## DESCRIPTION OF THE TASK
Please repeat the lines below exactly. Begin with the line containing "else if a = 0x070048" and go on through the line containing "else if o % 16 = 4".

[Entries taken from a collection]

::::::::

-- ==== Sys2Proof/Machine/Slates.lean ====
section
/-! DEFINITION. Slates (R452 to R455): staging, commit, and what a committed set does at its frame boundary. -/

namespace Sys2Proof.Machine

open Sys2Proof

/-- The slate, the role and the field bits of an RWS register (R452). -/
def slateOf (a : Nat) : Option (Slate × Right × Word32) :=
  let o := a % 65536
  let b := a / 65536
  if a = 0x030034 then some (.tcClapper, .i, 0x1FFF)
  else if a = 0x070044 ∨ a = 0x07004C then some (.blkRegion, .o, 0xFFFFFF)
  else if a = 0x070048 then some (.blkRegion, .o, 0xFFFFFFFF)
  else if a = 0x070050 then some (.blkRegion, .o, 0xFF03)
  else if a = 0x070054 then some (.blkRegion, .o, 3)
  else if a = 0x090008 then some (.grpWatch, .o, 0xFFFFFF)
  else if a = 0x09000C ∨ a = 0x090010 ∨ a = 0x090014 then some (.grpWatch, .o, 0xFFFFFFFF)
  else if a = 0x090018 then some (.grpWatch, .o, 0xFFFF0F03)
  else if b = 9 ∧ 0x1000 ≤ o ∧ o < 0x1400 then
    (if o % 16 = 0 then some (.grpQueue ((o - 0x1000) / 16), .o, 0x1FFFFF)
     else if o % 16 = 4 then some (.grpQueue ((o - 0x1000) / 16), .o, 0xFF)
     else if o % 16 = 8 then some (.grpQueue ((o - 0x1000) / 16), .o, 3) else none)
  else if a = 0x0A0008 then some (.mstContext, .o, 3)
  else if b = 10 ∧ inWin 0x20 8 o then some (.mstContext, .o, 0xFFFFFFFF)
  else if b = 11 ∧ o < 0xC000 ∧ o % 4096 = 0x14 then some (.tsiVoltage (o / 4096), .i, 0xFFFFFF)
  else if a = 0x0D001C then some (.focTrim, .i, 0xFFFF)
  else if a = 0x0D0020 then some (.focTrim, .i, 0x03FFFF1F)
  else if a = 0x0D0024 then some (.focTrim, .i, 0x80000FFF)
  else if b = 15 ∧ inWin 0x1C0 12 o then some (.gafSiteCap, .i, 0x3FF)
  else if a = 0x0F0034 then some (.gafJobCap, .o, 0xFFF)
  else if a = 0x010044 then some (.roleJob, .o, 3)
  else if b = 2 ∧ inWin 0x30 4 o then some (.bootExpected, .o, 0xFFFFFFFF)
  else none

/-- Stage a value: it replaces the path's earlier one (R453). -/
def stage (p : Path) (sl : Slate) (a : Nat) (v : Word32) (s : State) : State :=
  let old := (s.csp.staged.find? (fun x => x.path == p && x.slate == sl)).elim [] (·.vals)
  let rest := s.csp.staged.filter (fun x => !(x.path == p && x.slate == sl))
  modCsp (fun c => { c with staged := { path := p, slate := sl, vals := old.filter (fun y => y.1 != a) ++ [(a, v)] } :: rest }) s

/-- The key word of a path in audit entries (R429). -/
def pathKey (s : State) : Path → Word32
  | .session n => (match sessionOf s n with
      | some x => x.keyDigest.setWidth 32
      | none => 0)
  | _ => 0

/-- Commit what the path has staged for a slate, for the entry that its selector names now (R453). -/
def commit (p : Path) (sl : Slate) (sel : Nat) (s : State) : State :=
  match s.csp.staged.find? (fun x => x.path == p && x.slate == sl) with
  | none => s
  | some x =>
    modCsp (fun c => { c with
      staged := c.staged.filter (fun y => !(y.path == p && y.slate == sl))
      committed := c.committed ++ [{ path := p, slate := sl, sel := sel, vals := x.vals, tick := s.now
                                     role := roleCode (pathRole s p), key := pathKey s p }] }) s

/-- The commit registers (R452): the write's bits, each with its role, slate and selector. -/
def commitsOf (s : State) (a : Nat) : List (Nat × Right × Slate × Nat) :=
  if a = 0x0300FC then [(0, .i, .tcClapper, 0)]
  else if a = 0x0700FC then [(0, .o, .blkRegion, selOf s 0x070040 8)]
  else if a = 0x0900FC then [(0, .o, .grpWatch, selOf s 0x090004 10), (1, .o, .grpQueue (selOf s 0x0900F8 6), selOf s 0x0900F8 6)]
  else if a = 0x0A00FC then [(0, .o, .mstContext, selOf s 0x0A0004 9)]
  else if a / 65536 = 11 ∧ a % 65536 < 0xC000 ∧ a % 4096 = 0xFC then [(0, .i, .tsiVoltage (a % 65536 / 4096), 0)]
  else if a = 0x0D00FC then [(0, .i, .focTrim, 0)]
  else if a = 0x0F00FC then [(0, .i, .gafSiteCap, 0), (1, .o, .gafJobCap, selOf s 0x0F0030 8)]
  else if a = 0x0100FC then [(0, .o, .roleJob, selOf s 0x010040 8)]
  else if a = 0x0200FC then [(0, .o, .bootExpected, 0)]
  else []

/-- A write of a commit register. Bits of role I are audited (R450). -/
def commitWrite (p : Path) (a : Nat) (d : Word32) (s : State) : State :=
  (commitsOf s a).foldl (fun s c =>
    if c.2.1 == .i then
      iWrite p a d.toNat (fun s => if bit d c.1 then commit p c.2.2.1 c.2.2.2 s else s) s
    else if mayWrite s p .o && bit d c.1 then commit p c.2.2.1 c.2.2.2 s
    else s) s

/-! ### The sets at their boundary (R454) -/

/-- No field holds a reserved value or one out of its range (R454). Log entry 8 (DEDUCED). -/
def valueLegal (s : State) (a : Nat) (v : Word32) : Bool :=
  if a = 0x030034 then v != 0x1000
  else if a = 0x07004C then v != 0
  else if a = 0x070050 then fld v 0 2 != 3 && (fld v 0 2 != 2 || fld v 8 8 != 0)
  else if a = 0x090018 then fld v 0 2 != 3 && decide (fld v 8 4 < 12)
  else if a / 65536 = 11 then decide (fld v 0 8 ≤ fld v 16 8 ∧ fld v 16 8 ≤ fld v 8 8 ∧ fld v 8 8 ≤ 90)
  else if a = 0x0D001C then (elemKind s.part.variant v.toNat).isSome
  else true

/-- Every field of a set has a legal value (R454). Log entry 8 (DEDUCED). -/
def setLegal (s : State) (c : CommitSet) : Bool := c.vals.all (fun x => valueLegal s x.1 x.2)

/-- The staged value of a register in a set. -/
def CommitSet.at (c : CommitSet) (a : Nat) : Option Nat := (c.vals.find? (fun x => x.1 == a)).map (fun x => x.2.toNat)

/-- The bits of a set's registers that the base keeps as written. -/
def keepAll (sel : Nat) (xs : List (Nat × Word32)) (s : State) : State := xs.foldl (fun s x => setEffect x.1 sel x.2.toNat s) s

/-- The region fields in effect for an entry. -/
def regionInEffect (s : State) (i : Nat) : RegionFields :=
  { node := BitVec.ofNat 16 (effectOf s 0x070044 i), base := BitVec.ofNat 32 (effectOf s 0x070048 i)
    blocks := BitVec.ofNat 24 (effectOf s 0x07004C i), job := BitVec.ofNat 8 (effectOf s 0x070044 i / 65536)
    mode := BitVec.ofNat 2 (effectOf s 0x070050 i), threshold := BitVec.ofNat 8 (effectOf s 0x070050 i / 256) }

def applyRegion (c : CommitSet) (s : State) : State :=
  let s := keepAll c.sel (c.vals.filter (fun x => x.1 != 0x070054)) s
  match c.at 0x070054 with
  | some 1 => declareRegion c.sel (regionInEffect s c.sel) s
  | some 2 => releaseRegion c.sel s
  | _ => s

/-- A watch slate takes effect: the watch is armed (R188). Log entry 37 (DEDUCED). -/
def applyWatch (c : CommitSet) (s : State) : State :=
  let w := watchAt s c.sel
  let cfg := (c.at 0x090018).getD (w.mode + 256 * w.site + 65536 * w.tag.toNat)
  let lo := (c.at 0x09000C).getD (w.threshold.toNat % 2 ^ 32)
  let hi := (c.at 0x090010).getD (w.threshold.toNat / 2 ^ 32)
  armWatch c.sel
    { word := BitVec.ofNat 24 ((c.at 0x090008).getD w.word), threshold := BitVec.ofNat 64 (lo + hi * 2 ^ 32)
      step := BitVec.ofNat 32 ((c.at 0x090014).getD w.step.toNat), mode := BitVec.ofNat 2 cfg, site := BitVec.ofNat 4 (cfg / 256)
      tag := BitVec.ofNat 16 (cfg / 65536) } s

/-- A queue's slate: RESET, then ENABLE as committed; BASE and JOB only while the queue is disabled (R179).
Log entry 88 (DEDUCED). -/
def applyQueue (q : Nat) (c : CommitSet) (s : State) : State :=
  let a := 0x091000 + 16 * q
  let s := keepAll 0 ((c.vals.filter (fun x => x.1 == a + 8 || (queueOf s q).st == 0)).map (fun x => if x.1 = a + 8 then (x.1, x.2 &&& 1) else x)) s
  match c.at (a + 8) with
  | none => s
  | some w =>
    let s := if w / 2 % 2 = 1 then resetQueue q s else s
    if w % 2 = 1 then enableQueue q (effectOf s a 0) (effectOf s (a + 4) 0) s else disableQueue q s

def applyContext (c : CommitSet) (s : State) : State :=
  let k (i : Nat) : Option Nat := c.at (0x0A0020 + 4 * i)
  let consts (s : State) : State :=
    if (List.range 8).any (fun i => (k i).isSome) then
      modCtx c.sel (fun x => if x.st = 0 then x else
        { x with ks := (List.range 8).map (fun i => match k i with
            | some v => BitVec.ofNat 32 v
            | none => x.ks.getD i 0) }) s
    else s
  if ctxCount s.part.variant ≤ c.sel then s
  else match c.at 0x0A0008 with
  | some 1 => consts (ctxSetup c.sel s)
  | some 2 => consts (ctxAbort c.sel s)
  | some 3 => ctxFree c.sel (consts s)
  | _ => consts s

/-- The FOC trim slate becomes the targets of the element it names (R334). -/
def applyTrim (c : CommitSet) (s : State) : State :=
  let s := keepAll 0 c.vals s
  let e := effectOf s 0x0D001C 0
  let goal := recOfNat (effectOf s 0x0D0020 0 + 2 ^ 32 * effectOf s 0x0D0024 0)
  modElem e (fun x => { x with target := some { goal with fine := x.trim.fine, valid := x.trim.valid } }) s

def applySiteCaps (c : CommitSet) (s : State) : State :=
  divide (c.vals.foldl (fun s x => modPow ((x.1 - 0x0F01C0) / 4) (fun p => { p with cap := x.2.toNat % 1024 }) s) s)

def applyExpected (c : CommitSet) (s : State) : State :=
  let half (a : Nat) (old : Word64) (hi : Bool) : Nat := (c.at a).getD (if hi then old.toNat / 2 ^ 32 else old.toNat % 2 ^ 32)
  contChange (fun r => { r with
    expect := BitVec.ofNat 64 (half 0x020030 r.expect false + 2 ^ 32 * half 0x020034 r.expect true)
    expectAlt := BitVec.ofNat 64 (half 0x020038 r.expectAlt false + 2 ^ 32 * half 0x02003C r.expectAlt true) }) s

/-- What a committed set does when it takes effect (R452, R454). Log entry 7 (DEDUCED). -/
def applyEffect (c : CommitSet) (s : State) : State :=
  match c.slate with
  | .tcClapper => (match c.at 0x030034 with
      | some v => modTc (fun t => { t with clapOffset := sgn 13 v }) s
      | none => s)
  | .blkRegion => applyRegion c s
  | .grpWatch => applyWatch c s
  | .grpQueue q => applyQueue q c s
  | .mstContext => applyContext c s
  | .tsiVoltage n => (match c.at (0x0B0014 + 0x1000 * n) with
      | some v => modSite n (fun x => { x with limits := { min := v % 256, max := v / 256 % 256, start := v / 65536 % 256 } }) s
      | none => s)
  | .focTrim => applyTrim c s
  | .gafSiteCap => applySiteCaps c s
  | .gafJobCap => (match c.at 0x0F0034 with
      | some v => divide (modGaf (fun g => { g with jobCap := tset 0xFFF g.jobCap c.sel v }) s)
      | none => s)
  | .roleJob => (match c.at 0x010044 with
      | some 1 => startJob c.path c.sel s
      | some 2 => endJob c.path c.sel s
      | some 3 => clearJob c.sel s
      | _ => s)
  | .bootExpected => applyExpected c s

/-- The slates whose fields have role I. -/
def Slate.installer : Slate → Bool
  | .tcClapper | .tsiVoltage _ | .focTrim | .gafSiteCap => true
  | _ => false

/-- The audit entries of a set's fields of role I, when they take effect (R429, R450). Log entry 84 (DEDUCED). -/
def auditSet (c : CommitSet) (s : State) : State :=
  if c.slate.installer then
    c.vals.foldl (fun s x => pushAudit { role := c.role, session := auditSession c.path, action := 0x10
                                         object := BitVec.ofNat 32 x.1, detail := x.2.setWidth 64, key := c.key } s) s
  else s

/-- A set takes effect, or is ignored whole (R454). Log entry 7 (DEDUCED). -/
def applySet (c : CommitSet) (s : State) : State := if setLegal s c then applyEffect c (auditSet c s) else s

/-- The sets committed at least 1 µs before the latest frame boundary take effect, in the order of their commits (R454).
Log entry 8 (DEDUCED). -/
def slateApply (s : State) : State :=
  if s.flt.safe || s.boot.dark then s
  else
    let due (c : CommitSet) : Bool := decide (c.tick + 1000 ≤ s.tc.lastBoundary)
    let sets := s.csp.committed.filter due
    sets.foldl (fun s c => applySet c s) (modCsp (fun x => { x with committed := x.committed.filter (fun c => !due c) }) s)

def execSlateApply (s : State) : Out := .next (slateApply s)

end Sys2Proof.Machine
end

::::::::

## OUTPUT BELOW
  else if a = 0x070048 then some (.blkRegion, .o, 0xFFFFFFFF)
  else if a = 0x070050 then some (.blkRegion, .o, 0xFF03)
  else if a = 0x070054 then some (.blkRegion, .o, 3)
  else if a = 0x090008 then some (.grpWatch, .o, 0xFFFFFF)
  else if a = 0x09000C ∨ a = 0x090010 ∨ a = 0x090014 then some (.grpWatch, .o, 0xFFFFFFFF)
  else if a = 0x090018 then some (.grpWatch, .o, 0xFFFF0F03)
  else if b = 9 ∧ 0x1000 ≤ o ∧ o < 0x1400 then
    (if o % 16 = 0 then some (.grpQueue ((o - 0x1000) / 16), .o, 0x1FFFFF)
     else if o % 16 = 4 then some (.grpQueue ((o - 0x1000) / 16), .o, 0xFF)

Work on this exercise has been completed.